Australia, like many other countries, is seeing the damaging impact of climate change on communities and ecosystems. In the face of these worsening climate change impacts, marginalised people and communities are most at risk, including people in prison.

The physical and mental health of people in prison, who disproportionately come from marginalised and disadvantaged backgrounds, is well below the general population. People in prison experience higher rates of mental ill-health, chronic physical health conditions such as asthma or arthritis, acquired brain injury, and high-risk drug and alcohol use. The prevalence of such underlying conditions amplify the health risks during emergencies such as pandemics or bushfire.

The impacts of climate change on people in prison, such as extreme temperatures and increasingly severe and frequent disasters, may be exacerbated in Australia by rising prison populations, prison size and location, overcrowding, punitive practices such as solitary confinement, ageing or otherwise unsuitable infrastructure, and ineffective standards, monitoring and accountability mechanisms.

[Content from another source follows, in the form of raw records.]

-- ==== Sys2Proof/Machine/CmdReset.lean ====
section
/-! DEFINITION. The meanings of the commands of register access, resets and the start of the timebase. -/

namespace Sys2Proof.Machine

/-- REGISTER_WRITE (R6): A write to a register that has no row of its own stores, sets, clears, stages or commits its fields
under the access code, range, lock and multi-word rules, or sets the block's error status. -/
def execRegisterWrite (q : Port) (a x : BitVec 32) (be : BitVec 4) (poison : Bool) (s : State) : Host.Outcome State Fault Refusal :=
  .next (s.registerWrite q.req a.toNat x.toNat be.toNat poison)

/-- MULTIWORD_READ_LATCH (R48): A read of the lowest word of a wide register returns it and latches the higher words into the
requester's own latch. -/
def execMultiwordReadLatch (q : Port) (a : BitVec 32) (s : State) : Host.Outcome State Fault Refusal :=
  .next (s.busRead q.req a.toNat)

/-- COUNTER_READ_CLEAR (R6): A read of an RC field returns the stored value and clears it in the same access. -/
def execCounterReadClear (q : Port) (a : BitVec 32) (s : State) : Host.Outcome State Fault Refusal :=
  .next (s.busRead q.req a.toNat)

/-- BAR2_READ (R29): A host read through the BAR2 aperture returns DRAM contents, or all ones while DRAM is unavailable. -/
def execBar2Read (x : BitVec 30) (n : Fin 4097) (s : State) : Host.Outcome State Fault Refusal :=
  .next (s.bar2Read x.toNat n.val)

/-- BAR2_WRITE (R29): A host write through the BAR2 aperture writes DRAM, or is discarded for the firmware region (setting
FW_WR) or while DRAM is unavailable. -/
def execBar2Write (x : BitVec 30) (bytes : List Byte) (poison : Bool) (s : State) : Host.Outcome State Fault Refusal :=
  .next (s.bar2Write x.toNat bytes poison)

/-- AUX_POWER_ON (R30): VAUX rising through its threshold resets everything, including the black-box ring. -/
def execAuxPowerOn (s : State) : Host.Outcome State Fault Refusal :=
  .next (s.auxPowerOn)

/-- PIN_RESET (R30): RESET_N low, a main-rail POR, thermal shutdown or a JTAG boundary instruction resets every domain except
the AON state and stops device time and the outputs. -/
def execPinReset (s : State) : Host.Outcome State Fault Refusal :=
  .next (s.pinLow)

/-- PIN_RESET_RELEASE (R453): RESET_N rising samples the straps and starts the start-up sequence. -/
def execPinResetRelease (straps : BitVec 4) (s : State) : Host.Outcome State Fault Refusal :=
  .next (s.pinRelease straps.toNat)

/-- MAIN_RAIL_POR (R470): A main rail below 90 % of nominal holds the internal POR, which ends 0.5 ms after the last rail passes
90 %. -/
def execMainRailPor (low : BitVec 10) (s : State) : Host.Outcome State Fault Refusal :=
  .next (s.mainPor low.toNat)

/-- MAIN_RAIL_LOSS (R472): An uncontrolled loss of the main rails puts the device into pin reset through its POR while VAUX
keeps the AON domain. -/
def execMainRailLoss (s : State) : Host.Outcome State Fault Refusal :=
  .next (s.mainLoss)

/-- WARM_RESET (R30): Writing the key 0xD5 to GLB_RST_CTL resets TB, FAB, MC, MEM controller, LANE and PCIE logic while keeping
the AON state, RWS fields and DRAM; any other value sets WR_ERR. -/
def execWarmReset (q : Port) (key : BitVec 8) (s : State) : Host.Outcome State Fault Refusal :=
  .next (s.busTo q.req .glbRstCtl key.toNat)

/-- BLOCK_RESET_MEM (R33): GLB_BLK_RST.MEM resets the DRAM controller, losing Tally and spill records while it lasts. -/
def execBlockResetMem (q : Port) (s : State) : Host.Outcome State Fault Refusal :=
  .next (s.busTo q.req .glbBlkRst 0x80)

/-- BLOCK_RESET_SWPAD (R33): GLB_BLK_RST.SWPAD resets the switch core and Paddock, discarding and counting queued frames. -/
def execBlockResetSwpad (q : Port) (s : State) : Host.Outcome State Fault Refusal :=
  .next (s.busTo q.req .glbBlkRst 0x40)

/-- BLOCK_RESET_TAS (R404): GLB_BLK_RST.TAS resets the egress scheduler, discarding launch queues and templates and opening all
gates. -/
def execBlockResetTas (q : Port) (s : State) : Host.Outcome State Fault Refusal :=
  .next (s.busTo q.req .glbBlkRst 0x20)

/-- BLOCK_RESET_NT (R348): GLB_BLK_RST.NT resets the network time engine, disabling sessions and discarding exchanges in
progress. -/
def execBlockResetNt (q : Port) (s : State) : Host.Outcome State Fault Refusal :=
  .next (s.busTo q.req .glbBlkRst 0x10)

/-- BLOCK_RESET_TAL (R135): GLB_BLK_RST.TAL returns the Tally registers to reset values and discards the ingest buffer. -/
def execBlockResetTal (q : Port) (s : State) : Host.Outcome State Fault Refusal :=
  .next (s.busTo q.req .glbBlkRst 0x08)

/-- BLOCK_RESET_CAL (R265): GLB_BLK_RST.CAL abandons runs and long operations while keeping the tables in force. -/
def execBlockResetCal (q : Port) (s : State) : Host.Outcome State Fault Refusal :=
  .next (s.busTo q.req .glbBlkRst 0x04)

/-- BLOCK_RESET_DRV (R207): GLB_BLK_RST.DRV resets all sixteen Drovers, stopping their tasks and keeping their memories. -/
def execBlockResetDrv (q : Port) (s : State) : Host.Outcome State Fault Refusal :=
  .next (s.busTo q.req .glbBlkRst 0x02)

/-- BLOCK_RESET_DW (R33): GLB_BLK_RST.DW resets the Droveway, leaving every channel disabled and its locks cleared. -/
def execBlockResetDw (q : Port) (s : State) : Host.Outcome State Fault Refusal :=
  .next (s.busTo q.req .glbBlkRst 0x01)

/-- BLOCK_RESET_DONE (R33): A block reset ends and its GLB_BLK_RST bit reads 0 again. -/
def execBlockResetDone (b : Fin 8) (s : State) : Host.Outcome State Fault Refusal :=
  .next (s.blockResetDone b.val)

/-- FUNCTION_LEVEL_RESET (R31): A PCIe FLR resets the DMA rings, the MSI-X state and the host-side doorbells, abandoning
transfers in flight without disturbing time, outputs or forwarding. -/
def execFunctionLevelReset (s : State) : Host.Outcome State Fault Refusal :=
  .next (s.flr)

/-- TIMEBASE_READY (R30): After a reset the timebase becomes ready and the time counter starts, from zero or from the AON
shadow. -/
def execTimebaseReady (s : State) : Host.Outcome State Fault Refusal :=
  .next (s.timebaseReady)

/-- VAUX_LOSS (R472): VAUX falling below its threshold holds the whole device in full reset, and the following rise is an
auxiliary power-on that clears the black box. -/
def execVauxLoss (s : State) : Host.Outcome State Fault Refusal :=
  .next (s.vauxLoss)

/-- AON_SHADOW_ADVANCE (R30): While TB is held in reset, the AON shadow advances on each XO_IN cycle by 10 ns scaled by the
steering word in force when the reset began. -/
def execAonShadowAdvance (s : State) : Host.Outcome State Fault Refusal :=
  .next (s.shadowAdvance)

/-- BAR_ACCESS_READY (R431): The PCIe endpoint stops answering with Configuration Request Retry Status and BAR access becomes
available, within 100 ms of RESET_N rising. -/
def execBarAccessReady (s : State) : Host.Outcome State Fault Refusal :=
  .next (s.barAccess)

end Sys2Proof.Machine
end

In this context, issues including extreme temperatures in prisons, the location, size, security rating and infrastructure of prisons, emergency management procedures, inspections and oversight all demand renewed scrutiny. But more fundamentally, a shift away from incarceration, which disproportionately impacts already marginalised communities (who are also most at risk of climate change impacts), is the only effective and humane response.

This paper seeks to spark that conversation – to draw attention to the overlapping social and ecological harms of the prison system, and to make the case for why a just transition must include a focus on decarceration.